• HOW TO COMPLETE THIS TASK: When you reach the line containing "else s.setQp key ((s.qp key).write off w)" in the entries below, begin reproducing lines exactly, and stop once the line containing "else if off = 0x108" is done.

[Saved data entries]

/-- The condition of a wake holds, or held while the core slept (R364, R373). A debug request reaches a core through the debug access port (R439). -/
def State.wakes (s : State) (k : Nat) (cause : WakeCause) : Bool :=
  (s.irq.coreOf k).wokenAt.isSome || (match cause with
  | .presentation => false
  | .timer => s.localWake k [5, 6, 7]
  | .software => s.localWake k [3]
  | .debug => s.dapOpen .coreDebug)

/-- `CORE_WAKE` (R364, R365): a core wakes, after its die where that is off; the die's Heartbeats resume first. -/
def execCoreWake (k : Fin 96) (cause : WakeCause) (s : State) : Res :=
  let c := s.irq.coreOf k
  if c.sleep = 0 ∨ !s.wakes k cause then .next s
  else
    let m : Fin 2 := if k.val < 48 then 0 else 1
    let off := (s.irq.sliceOf m).dieOff
    let from_ := c.wokenAt.getD s.now
    let s1 := s.advance (from_ + wakeNs c.sleep off)
    let s2 := { s1 with irq := s1.irq.setCore k { c with sleep := 0, wokenAt := none } }
    if off then
      .next { s2 with
        irq := s2.irq.setSlice m { s2.irq.sliceOf m with dieOff := false }
        coh := { s2.coh with sent := s2.coh.sent ++ [⟨.pd m, (dieAgents (.pd m)).filter fun a => s2.agentLive a, false⟩] } }
    else .next s2

/-- A compare register of a core (R360, R380). -/
def compareOf (c : CoreSt) : CoreTimer → W64
  | .mtimecmp => c.mtimecmp
  | .stimecmp => c.stimecmp
  | .vstimecmp => c.vstimecmp

/-- `TIMER_COMPARE_REACHED` (R364, R380): device time reaches a compare register, so that its interrupt is pending (`State.mip`); one of all ones is
never reached. -/
def execTimerCompareReached (k : Fin 96) (which : CoreTimer) (s : State) : Res :=
  let t := compareOf (s.irq.coreOf k) which
  if !corePresent s.dev.variant k || t == 0xFFFFFFFFFFFFFFFF#64 then .next s else .next (s.advance t.toNat)

/-- The last accepted value of a held word of the controller, or the one in effect. -/
def Irq.accepted (q : Irq) (kind n : Nat) (eff : BitVec 128) : BitVec 128 :=
  match q.held.find? fun h => h.kind == kind && h.n == n with
  | some h => h.v
  | none => eff

/-- A write of a source's configuration (R369, R378), through slice `m`. -/
def State.writeSource (s : State) (m n : Nat) (v : Nat) : State :=
  if bitsOf v 16 16 = 0 ∨ 65000 < bitsOf v 32 16 then { s with irq := s.irq.ignore m }
  else { s with irq := s.irq.hold 0 n (BitVec.ofNat 128 (bitsOf v 0 12 + bitsOf v 16 32 * 2 ^ 16)) s.now }

/-- The cores that an affinity set may name (R367, R369). -/
def affinityAllowed (v : Variant) (a : Nat) : Nat := if a < 32 then 2 ^ 48 - 1 else if hasPd1 v then (2 ^ 48 - 1) * 2 ^ 48 else 0

/-- A write of one half of an affinity set (R369). -/
def State.writeAffinity (s : State) (m a half v : Nat) : State :=
  let w := (if half = 0 then v else v % 2 ^ 32) * 2 ^ (64 * half)
  if w &&& affinityAllowed s.dev.variant a ≠ w then { s with irq := s.irq.ignore m }
  else
    let old := (s.irq.accepted 1 a (s.irq.aff.getD a 0)).toNat
    { s with irq := s.irq.hold 1 a (BitVec.ofNat 128 (setBits old (64 * half) 64 (w / 2 ^ (64 * half)))) s.now }

/-- A local interrupt that wakes a sleeping core keeps its wake, also when it is withdrawn before the core runs (R364). -/
def State.keepWake (s : State) (k : Nat) : State :=
  let c := s.irq.coreOf k
  if c.sleep ≠ 0 ∧ c.wokenAt.isNone ∧ s.localWake k [3, 5, 6, 7] then { s with irq := s.irq.setCore k { c with wokenAt := some s.now } } else s

/-- A write to a core block (R380). -/
def State.writeCore (s : State) (k off : Nat) (w : W64) : State :=
  if !corePresent s.dev.variant k then s
  else if off = 0 then s.setThreshold k .s w
  else if off = 0x10 then s.completeWrite k .s w
  else if off = 0x40 then s.setThreshold k .m w
  else if off = 0x50 then s.completeWrite k .m w
  else if off = 0x60 then
    (if bitsOf w.toNat 0 2 = 3 then { s with irq := s.irq.ignore (sliceOfCore k) }
     else { s with irq := s.irq.hold 3 k (BitVec.ofNat 128 (bitsOf w.toNat 0 2)) s.now })
  else if off = 0x70 then
    let t := s.keepWake k
    { t with irq := t.irq.setCore k { t.irq.coreOf k with mtimecmp := w } }
  else if off = 0x78 then
    let t := s.keepWake k
    { t with irq := t.irq.setCore k { t.irq.coreOf k with msip := bitAt w.toNat 0 } }
  else s

/-- What a read of a core block returns (R380); CLAIM is a read of its own. -/
def State.readCore (s : State) (k off : Nat) : Nat :=
  let c := s.irq.coreOf k
  let prio := fun lv => (s.irq.curPrio k lv + 31) % 32
  if !corePresent s.dev.variant k then 0
  else if off = 0 then c.thrS
  else if off = 0x40 then c.thrM
  else if off = 0x60 then (s.irq.accepted 3 k (BitVec.ofNat 128 c.depth.eff)).toNat
  else if off = 0x68 then prio .s + prio .m * 2 ^ 8 + c.sleep * 2 ^ 16
  else if off = 0x70 then c.mtimecmp.toNat
  else if off = 0x78 then b2n c.msip
  else 0
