/-- A write of the word that holds QP_STATE (R477): a pair that enters RESET starts its sequence anew. -/
def QueuePair.withState (x : QueuePair) (v : Nat) : QueuePair :=
  let y := if bitsOf v 0 3 = 0 ∧ x.state ≠ 0 then { x with sent := 0, expect := none, waiting := [] } else x
  { y with word0 := BitVec.ofNat 64 (bitsOf v 0 3 + qpFields (if x.state = 0 then v else x.word0.toNat)) }

/-- A write to a queue pair's other fields: only in RESET, the counts among them, as the rule says of every other field (DEDUCED, log 74). -/
def QueuePair.write (x : QueuePair) (off : Nat) (w : W64) : QueuePair :=
  let v := w.toNat
  let ringWord := BitVec.ofNat 64 (bitsOf v 0 61)
  if off = 0x208 then { x with word1 := BitVec.ofNat 64 (bitsOf v 0 56) }
  else if off = 0x210 then { x with sq := ringWord }
  else if off = 0x218 then { x with rq := ringWord }
  else if off = 0x220 then { x with cq := ringWord }
  else if off = 0x228 then { x with sqProducer := BitVec.ofNat 32 v, rqProducer := BitVec.ofNat 32 (v / 2 ^ 32) }
  else if off = 0x230 then { x with cqConsumer := BitVec.ofNat 32 v }
  else
    let staged := BitVec.ofNat 256 (setBits x.peerStage.toNat (8 * (off - 0x240)) 64 v)
    if off = 0x258 then
      { x with peer := BitVec.ofNat 256 (keepBits staged.toNat [(0, 129), (144, 56)]), peerStage := staged }
    else { x with peerStage := staged }

/-- A LOG2 of a queue-pair ring lies in 4 to 16 (R477). -/
def qpRangeOk (off : Nat) (w : W64) : Bool :=
  !(off == 0x210 || off == 0x218 || off == 0x220) || (decide (4 ≤ bitsOf w.toNat 56 5) && decide (bitsOf w.toNat 56 5 ≤ 16))

/-- A register of a queue pair as read. -/
def QueuePair.read (x : QueuePair) (off : Nat) : Nat :=
  if off = 0x200 then x.word0.toNat
  else if off = 0x208 then x.word1.toNat
  else if off = 0x210 then x.sq.toNat
  else if off = 0x218 then x.rq.toNat
  else if off = 0x220 then x.cq.toNat
  else if off = 0x228 then x.sqProducer.toNat + x.rqProducer.toNat * 2 ^ 32
  else if off = 0x230 then x.cqConsumer.toNat
  else if 0x240 ≤ off ∧ off < 0x260 then bitsOf x.peer.toNat (8 * (off - 0x240)) 64
  else 0

/-- A write of the word that holds QP_STATE (R477). -/
def State.writeQpState (s : State) (b : Nat) (v : Nat) : State :=
  let key := s.qpKey b
  let x := s.qp key
  if s.portMode (key / 1024) ≠ 2 then s
  else if !qpStep x.state (bitsOf v 0 3) || !x.fieldsKept v then s.regError
  else if bitsOf v 0 3 = 4 then s.errorQp key
  else s.setQp key (x.withState v)

/-- `QP_STATE_WRITE` (R477): a write through a link bank. -/
def execQpStateWrite (lb : Fin 64) (v : BitVec 64) (s : State) : Res := s.whenPowered fun t => t.writeQpState lb v.toNat

/-- A write to a link bank (R477). -/
def State.writeLink (s : State) (b off : Nat) (w : W64) : State :=
  if off = 0 then { s with banks := { s.banks with link := tabPut 0#64 s.banks.link b (BitVec.ofNat 64 (keepBits w.toNat [(0, 4), (16, 10)])) } }
  else if off = 0x200 then s.writeQpState b w.toNat
  else if (0x208 ≤ off ∧ off ≤ 0x230) ∨ (0x240 ≤ off ∧ off ≤ 0x258) then
    let key := s.qpKey b
    if s.portMode (key / 1024) ≠ 2 then s
    else if (s.qp key).state ≠ 0 ∨ qpRangeOk off w = false then s.regError
    else s.setQp key ((s.qp key).write off w)
  else s

/-- What a read of a link bank returns (R477). -/
def State.readLink (s : State) (b off : Nat) : Nat :=
  let p := bitsOf (s.linkSel b) 0 4
  let x := s.port p
  if off = 0 then s.linkSel b
  else if off = 0x100 then x.state + (List.range 5).foldl (fun a i => a + b2n (x.laneOk.getD i false) * 2 ^ (8 + i)) 0
  else if off = 0x108 then x.flitsResent + x.flitsFailed * 2 ^ 32
  else if 0x110 ≤ off ∧ off < 0x138 then x.corrected.getD ((off - 0x110) / 8) 0
  else if 0x200 ≤ off ∧ s.portMode p = 2 then (s.qp (s.qpKey b)).read off
  else 0

/-- The select word of a DRAM bank. -/
def State.dramSel (s : State) (b : Nat) : Nat := (tabGet 0#64 s.banks.dram b).toNat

• YOUR RESPONSE:
    else s.setQp key ((s.qp key).write off w)
  else s

/-- What a read of a link bank returns (R477). -/
def State.readLink (s : State) (b off : Nat) : Nat :=
  let p := bitsOf (s.linkSel b) 0 4
  let x := s.port p
  if off = 0 then s.linkSel b
  else if off = 0x100 then x.state + (List.range 5).foldl (fun a i => a + b2n (x.laneOk.getD i false) * 2 ^ (8 + i)) 0
  else if off = 0x108 then x.flitsResent + x.flitsFailed * 2 ^ 32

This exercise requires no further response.